Data for review
/-- The first address the check refuses halts the core before any write. -/
theorem exec_of_storeAtI_fault {k : Nat} {f : FatalError} (hi : exec i s = .next (s.storeAtI bs))
    (hk : k < bs.length) (hbefore : ∀ j, j < k → WritableAt s.cfg (s.i.toNat + j))
    (hat : writeFault s.cfg (s.i.toNat + k) = some f) : exec i s = .next (s.raise f) := by
  have hfault : s.storeFault bs.length = some f :=
    firstFault_effectiveAddresses hk (fun j hj => (writeFault_eq_none s.cfg _).2 (hbefore j hj)) hat
  rw [hi, State.storeAtI, hfault, State.unlessFault_some]

end

theorem byte_ofNat_toNat {n : Nat} (h : n < 256) : (BitVec.ofNat 8 n).toNat = n :=
  (BitVec.toNat_ofNat n 8).trans (Nat.mod_eq_of_lt h)

/-- Settles O45: the store of the three digits, each of which fits in a byte. -/
theorem bcdStoresThreeDigits : Obligations.BcdStoresThreeDigits := by
  intro x s hw
  obtain ⟨t, ht, hpeek, houtside, hframe⟩ :=
    exec_of_storeAtI (i := .ldBVx x) (bs := bcdDigits (s.readV x)) rfl hw
  have hbyte := (s.readV x).isLt
  refine ⟨t, ht, ?_, ?_, ?_, houtside, hframe⟩
  · exact (congrArg BitVec.toNat (hpeek 0 (by simp))).trans (byte_ofNat_toNat (by omega))
  · exact (congrArg BitVec.toNat (hpeek 1 (by simp))).trans (byte_ofNat_toNat (by omega))
  · exact (congrArg BitVec.toNat (hpeek 2 (by simp))).trans (byte_ofNat_toNat (by omega))

theorem State.lt_dumpBytes_length_iff (s : State) (x : RegIx) (k : Nat) :
    k < (s.dumpBytes x).length ↔ k ≤ x.val := by
  rw [State.dumpBytes_length, Nat.lt_succ_iff]

/-- Settles O46: the store of the group's registers. -/
theorem registerDumpStoresItsGroup : Obligations.RegisterDumpStoresItsGroup := by
  intro x s hw
  obtain ⟨t, ht, hpeek, houtside, hframe⟩ := exec_of_storeAtI (i := .ldMemVx x) (bs := s.dumpBytes x) rfl
    fun k hk => hw k ((s.lt_dumpBytes_length_iff x k).1 hk)
  rw [State.dumpBytes_length] at houtside
  refine ⟨t, ht, fun k hk => ?_, houtside, hframe⟩
  rw [hpeek k.val ((s.lt_dumpBytes_length_iff x k).2 hk), State.dumpBytes_getElem]

/-! ## The group load (43_transfer.md R157) -/

/-- Settles O47: the check passes and the load changes general registers alone. -/
theorem registerLoadReadsItsGroup : Obligations.RegisterLoadReadsItsGroup := by
  intro x s hin
  have hok : s.loadFault (x.val + 1) = none := (s.loadFault_eq_none _).2 (.inr hin)
  refine ⟨(s.loadRegs x).advance, ?_, fun k hk => ?_, ?_, .ofRegs (s.loadRegs_eq x) fun z hz => ?_⟩
  · rw [exec, execLdVxMem, hok, State.unlessFault_none]
  · rw [State.advance_readV, State.readV_loadRegs, if_pos hk]
  · rw [State.advance_pc, State.loadRegs_eq]
  · rw [State.readV_loadRegs, if_neg hz]

/-- Settles O48: the load reads back the bytes the dump stored. -/
theorem dumpThenLoadRestoresTheRegisters : Obligations.DumpThenLoadRestoresTheRegisters := by
  intro x s t u hw hdump hmem hui hcfg
  obtain ⟨t', ht', hstored, -, hframe⟩ := registerDumpStoresItsGroup x s hw
  obtain rfl : t' = t := Host.Outcome.next.inj (ht'.symm.trans hdump)
  have hpeek : u.peek = t'.peek := by
    funext a
    rw [State.peek, State.peek, hmem, hcfg, hframe]
  obtain ⟨hin, -⟩ := hw x.val le_rfl
  obtain ⟨r, hr, hloaded, -⟩ := registerLoadReadsItsGroup x u (by rwa [hui])
  exact ⟨r, hr, fun k hk => by rw [hloaded k hk, hui, hpeek, hstored k hk]⟩

/-! ## The first failing address (43_transfer.md R150) -/

theorem exec_ldVxMem_fault {x : RegIx} {s : State} {k : Nat} (hk : k ≤ x.val)
    (hbefore : ∀ j, j < k → s.i.toNat + j < 4096) (hat : 4096 ≤ s.i.toNat + k) :
    exec (.ldVxMem x) s = .next (s.raise (.outOfBounds .memRead (BitVec.ofNat 18 (s.i.toNat + k)))) := by
  have hfault : s.loadFault (x.val + 1) = some (.outOfBounds .memRead (BitVec.ofNat 18 (s.i.toNat + k))) :=
    firstFault_effectiveAddresses (by omega) (fun j hj => (readFault_eq_none _).2 (hbefore j hj))
      (readFault_of_outside hat)
  rw [exec, execLdVxMem, hfault, State.unlessFault_some]

/-- Settles O49, by the kind of access and the reason it fails. -/
theorem transferTakesTheFirstFailingAddress : Obligations.TransferTakesTheFirstFailingAddress := by
  intro x s k
  have hlen : k ≤ x.val → k < (s.dumpBytes x).length := (s.lt_dumpBytes_length_iff x k).2
  refine ⟨fun hk hbefore => ⟨fun hat => ?_, fun hat hp => ?_⟩,
    fun hk hbefore => ⟨fun hat => ?_, fun hat hp => ?_⟩, exec_ldVxMem_fault⟩
  · exact exec_of_storeAtI_fault (bs := bcdDigits (s.readV x)) rfl hk hbefore (writeFault_of_outside _ hat)
  · exact exec_of_storeAtI_fault (bs := bcdDigits (s.readV x)) rfl hk hbefore (writeFault_of_font hat hp)
  · exact exec_of_storeAtI_fault (bs := s.dumpBytes x) rfl (hlen hk) hbefore
      (writeFault_of_outside _ hat)
  · exact exec_of_storeAtI_fault (bs := s.dumpBytes x) rfl (hlen hk) hbefore
      (writeFault_of_font hat hp)

end Sys2Proof.Machine
end

section
/-! Timer access (44_timers.md): Fx07 is a register load of `DT`; Fx15 and Fx18 each change one timer and `PC`. -/

namespace Sys2Proof.Machine

/-- Fx15 (44_timers.md R172): its one write is `DT`. -/
theorem exec_ldDtVx (x : RegIx) (s : State) :
    exec (.ldDtVx x) s = .next { s with dt := s.readV x, pc := s.pc + 2 } := rfl

/-- Fx18 (44_timers.md R173): its one write is `ST`; `toneStop` stays as the timer step left it (D18). -/
theorem exec_ldStVx (x : RegIx) (s : State) :
    exec (.ldStVx x) s = .next { s with st := s.readV x, pc := s.pc + 2 } := rfl

/-- Settles O50, from the one write of each of the three. -/
theorem timerAccessInstructions : Obligations.TimerAccessInstructions := fun x s =>
  ⟨exec_of_writeV (P := (· = s.dt)) rfl rfl,
    ⟨_, exec_ldDtVx x s, rfl, fun _ => rfl⟩,
    ⟨_, exec_ldStVx x s, rfl, fun _ => rfl⟩⟩

end Sys2Proof.Machine
end

section
/-! Display (45_display.md): which cycles write the framebuffer and report a change, the clear, and what a draw does
when it fits and when it does not. -/

namespace Sys2Proof.Machine

/-! ## The write detector (45_display.md R180, 40_cycle.md R97) -/

@[simp] theorem State.drawn_mode (s : State) (ps : List (Nat × Nat)) : (s.drawn ps).mode = s.mode := rfl
@[simp] theorem State.drawn_fbChanged (s : State) (ps : List (Nat × Nat)) : (s.drawn ps).fbChanged = true := rfl

@[simp] theorem State.waitCycle_fb (s : State) : s.waitCycle.fb = s.fb := by rw [State.waitCycle_eq]
@[simp] theorem State.waitCycle_fbChanged (s : State) : s.waitCycle.fbChanged = s.fbChanged := by
  rw [State.waitCycle_eq]

/-- A cycle that runs no instruction writes no cell and reports no change. -/
theorem step_fb_of_not_fetched {s t : State} (h : step s = .next t) (hn : s.fetched = none) :
    t.fb = s.fb ∧ t.fbChanged = false := by
  cases nextState_of_step h with
  | halted f hm hn ht | waiting hm hn ht | raised f hm hn ht => simp [ht]
  | ran i hm hi hex => simp [hi] at hn

/-- The apply phase raises `fb_changed` in 00E0 and Dxyn only. -/
theorem Effect.fbChanged_eq_false {i : Instr} {s t : State} (h : Effect i s t) (hs : s.fbChanged = false)
    (hcls : i ≠ .cls) (hdrw : ∀ x y n, i ≠ .drw x y n) : t.fbChanged = false := by
  cases h with
  | raise f => rfl
  | clear hi => exact absurd hi hcls
  | draw x y n hi => exact absurd hi (hdrw x y n)
  | store => simpa using hs
  | skip | jump | call | ret | regs | writeI | writeDt | writeSt | awaitKey => exact hs

/-- A clear or a draw that raises no fatal error reports a change, and one that raises one reports none. -/
theorem exec_fbChanged_iff {i : Instr} {s t : State} (h : exec i s = .next t) (hm : s.mode = .fetching)
    (hi : i = .cls ∨ ∃ x y n, i = .drw x y n) : t.fbChanged = true ↔ t.halted = false := by
  rcases hi with rfl | ⟨x, y, n, rfl⟩ <;> have ht := Host.Outcome.next.inj h
  · simp [← ht, State.halted, hm]
  · rcases s.unlessFault_cases (s.drawn (s.drawCells x y n.val)).advance (s.drawFault x y n.val)
      with ⟨f, -, hu⟩ | ⟨-, hu⟩
    · simp [← ht, hu, State.halted]
    · simp [← ht, hu, State.halted, hm]

/-- Settles O16, by what the cycle runs: nothing, a clear or a draw, or another instruction. -/
theorem onlyClearAndDrawReportAChange : Obligations.OnlyClearAndDrawReportAChange := by
  intro s t h
  cases hi : s.fetched with
  | none =>
    obtain ⟨hfb, hch⟩ := step_fb_of_not_fetched h hi
    simp [hfb, hch]
  | some i =>
    have hex := (step_of_fetched hi).symm.trans h
    obtain ⟨-, -, -, -, -, -, hmem, hfb, -⟩ := stateIsWrittenOnlyByItsInstructions i _ t hex
    by_cases hw : i = .cls ∨ ∃ x y n, i = .drw x y n
    · have hiff := exec_fbChanged_iff hex ((s.fetched_eq_some i).1 hi).1 hw
      rcases hw with rfl | ⟨x, y, n, rfl⟩ <;>
        exact ⟨by simpa using hiff, by simp, fun _ => hmem (by simp) (by simp)⟩
    · obtain ⟨hcls, hdrw⟩ := not_or.1 hw
      simp only [not_exists] at hdrw
      have hch := (effect_of_exec hex).fbChanged_eq_false rfl hcls hdrw
      simpa [hch, hcls, hdrw] using hfb hcls hdrw

/-! ## The clear (45_display.md R181) -/

/-- Settles O54: the word has no operand, and the one write is the blank framebuffer. -/
theorem clearScreenClearsEveryCell : Obligations.ClearScreenClearsEveryCell := by
  refine ⟨fun w => ⟨fun h => (encode_of_decodeWord h).symm, ?_⟩, fun s => ?_⟩
  · rintro rfl
    exact decodeWord_encode .cls rfl
  · exact ⟨_, rfl, fun c r _ _ => Framebuffer.cell_blank c r, rfl, rfl, rfl, fun _ => rfl⟩

/-! ## A draw that fits (45_display.md R182, R185) -/

/-- The cells of the draw loop are the covered ones. -/
theorem State.mem_drawCells_iff_covered (s : State) (x y : RegIx) (n c r : Nat) :
    (c, r) ∈ s.drawCells x y n ↔ s.covered x y n c r := by
  simp [State.mem_drawCells, State.covered, State.spriteBit]

section

variable {s t : State} {x y : RegIx} {n : Nat}

theorem State.drawFits.grid_of_covered (h : s.drawFits x y n) {c r : Nat} (hc : s.covered x y n c r) :
    c < 64 ∧ r < 32 := by
  obtain ⟨j, k, hj, hk, hbit, rfl, rfl⟩ := hc
  exact h.2 j k hj hk hbit

theorem State.drawFits.grid_of_mem (h : s.drawFits x y n) : ∀ p ∈ s.drawCells x y n, p.1 < 64 ∧ p.2 < 32 :=
  fun p hp => h.grid_of_covered ((s.mem_drawCells_iff_covered x y n p.1 p.2).1 hp)

theorem State.drawFault_of_fits (h : s.drawFits x y n) : s.drawFault x y n = none :=
  (s.drawFault_eq_none x y n).2 ⟨(s.loadFault_eq_none n).2 h.1, h.grid_of_mem⟩

/-- The draw loop of a sprite that fits: its cells are distinct and on the grid, so each covered one is inverted once,
and the collision is whether one of them was 1 (45_display.md R185). -/
theorem State.drawFits.draw_spec (h : s.drawFits x y n) :
    (∀ c r, (s.fb.draw (s.drawCells x y n)).1.cell c r =
      (s.fb.cell c r ^^ decide ((c, r) ∈ s.drawCells x y n))) ∧
    ((s.fb.draw (s.drawCells x y n)).2 = true ↔ ∃ c r, s.covered x y n c r ∧ s.fb.cell c r = true) := by
  obtain ⟨hcell, hcol⟩ := s.fb.draw_spec (s.drawCells x y n) (spriteCells_nodup _ _ _) h.grid_of_mem
  refine ⟨hcell, ?_⟩
  rw [hcol]
  simp [State.mem_drawCells_iff_covered]

/-- A draw reads `I`, memory and its two registers: states that agree on those cover the same cells. -/
theorem State.covered_congr (hi : t.i = s.i) (hmem : SameMemory s t) (hx : t.readV x = s.readV x)
    (hy : t.readV y = s.readV y) (c r : Nat) : t.covered x y n c r ↔ s.covered x y n c r := by
  simp only [State.covered, State.spriteBit, hi, hx, hy, hmem _]

theorem State.drawFits_congr (hi : t.i = s.i) (hmem : SameMemory s t) (hx : t.readV x = s.readV x)
    (hy : t.readV y = s.readV y) : t.drawFits x y n ↔ s.drawFits x y n := by
  simp only [State.drawFits, State.spriteBit, hi, hx, hy, hmem _]

end

theorem exec_drw_of_fits {x y : RegIx} {n : Fin 16} {s : State} (h : s.drawFits x y n.val) :
    exec (.drw x y n) s = .next (s.drawn (s.drawCells x y n.val)).advance := by
  rw [exec, execDrw, State.drawFault_of_fits h, State.unlessFault_none]

@[simp] theorem State.readV_drawn_vf (s : State) (ps : List (Nat × Nat)) :
    (s.drawn ps).readV vf = flagByte (s.fb.draw ps).2 := by
  simp [State.drawn]

/-- Settles O55: the draw loop in closed form, and VF as its collision. -/
theorem drawInvertsExactlyTheSprite : Obligations.DrawInvertsExactlyTheSprite := by
  intro x y n s h
  obtain ⟨hcell, hcol⟩ := h.draw_spec
  refine ⟨_, exec_drw_of_fits h, fun c r _ _ hc => (hcell c r).trans ?_, fun c r _ _ hc => (hcell c r).trans ?_,
    fun hhit => ?_, fun hmiss => ?_, fun z hz => ?_, rfl, fun _ => rfl⟩
  · simp [State.mem_drawCells_iff_covered, hc]
  · simp [State.mem_drawCells_iff_covered, hc]
  · simp [hcol.2 hhit, flagByte]
  · have hno : (s.fb.draw (s.drawCells x y n.val)).2 = false := by
      rw [← Bool.not_eq_true, hcol]
      rintro ⟨c, r, hc, hset⟩
      simp [hmiss c r hc] at hset
    simp [hno, flagByte]
  · simp [State.drawn, hz]

/-- Settles O57: the second draw covers the same cells, so it inverts each of them again, and every one it finds over a
blank framebuffer is 1. -/
theorem drawingTwiceRestoresTheFramebuffer : Obligations.DrawingTwiceRestoresTheFramebuffer := by
  intro x y n s t h hx hy ht
  obtain ⟨t', ht', hin, hout, -, -, hregs, hframe, hmem⟩ := drawInvertsExactlyTheSprite x y n s h
  obtain rfl : t' = t := Host.Outcome.next.inj (ht'.symm.trans ht)
  have hi : t'.i = s.i := by rw [hframe]
  have hcov := fun c r => State.covered_congr (n := n.val) hi hmem (hregs x hx) (hregs y hy) c r
  obtain ⟨u, hu, hin', hout', hhit, -⟩ := drawInvertsExactlyTheSprite x y n t'
    ((State.drawFits_congr hi hmem (hregs x hx) (hregs y hy)).2 h)
  refine ⟨u, hu, fun c r hc hr => ?_, fun hblank ⟨c, r, hcr⟩ => hhit ⟨c, r, (hcov c r).2 hcr, ?_⟩⟩
  · by_cases hcr : s.covered x y n.val c r
    · rw [hin' c r hc hr ((hcov c r).2 hcr), hin c r hc hr hcr, Bool.not_not]
    · rw [hout' c r hc hr fun hc' => hcr ((hcov c r).1 hc'), hout c r hc hr hcr]
  · obtain ⟨hc, hr⟩ := h.grid_of_covered hcr
    rw [hin c r hc hr hcr, hblank, Bool.not_false]

/-! ## A draw that does not fit (45_display.md R184, 60_exceptions.md R224) -/

theorem exec_drw_of_fault {x y : RegIx} {n : Fin 16} {s : State} {f : FatalError}
    (h : s.drawFault x y n.val = some f) : exec (.drw x y n) s = .next (s.raise f) := by
  rw [exec, execDrw, h, State.unlessFault_some]

/-- Of a list in the strict order `R`, the element whose predecessors all pass the check decides. -/
theorem firstFault_of_pairwise {α : Type} {R : α → α → Prop} {check : α → Option FatalError} {as : List α} {a : α}
    {f : FatalError} (hR : as.Pairwise R) (ha : a ∈ as) (hbefore : ∀ b ∈ as, R b a → check b = none)
    (hat : check a = some f) : firstFault check as = some f := by
  induction as with
  | nil => simp at ha
  | cons b as ih =>
    obtain ⟨hb, hR⟩ := List.pairwise_cons.1 hR
    rcases List.mem_cons.1 ha with rfl | ha
    · rw [firstFault, List.findSome?_cons, hat]
    · have hnone : check b = none := hbefore b List.mem_cons_self (hb a ha)
      rw [firstFault, List.findSome?_cons, hnone]
      exact ih hR ha fun c hc => hbefore c (List.mem_cons_of_mem b hc)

Requirement
From the material above, determine how many lines hold the string "hcell"; give the number without comment.

Your response
4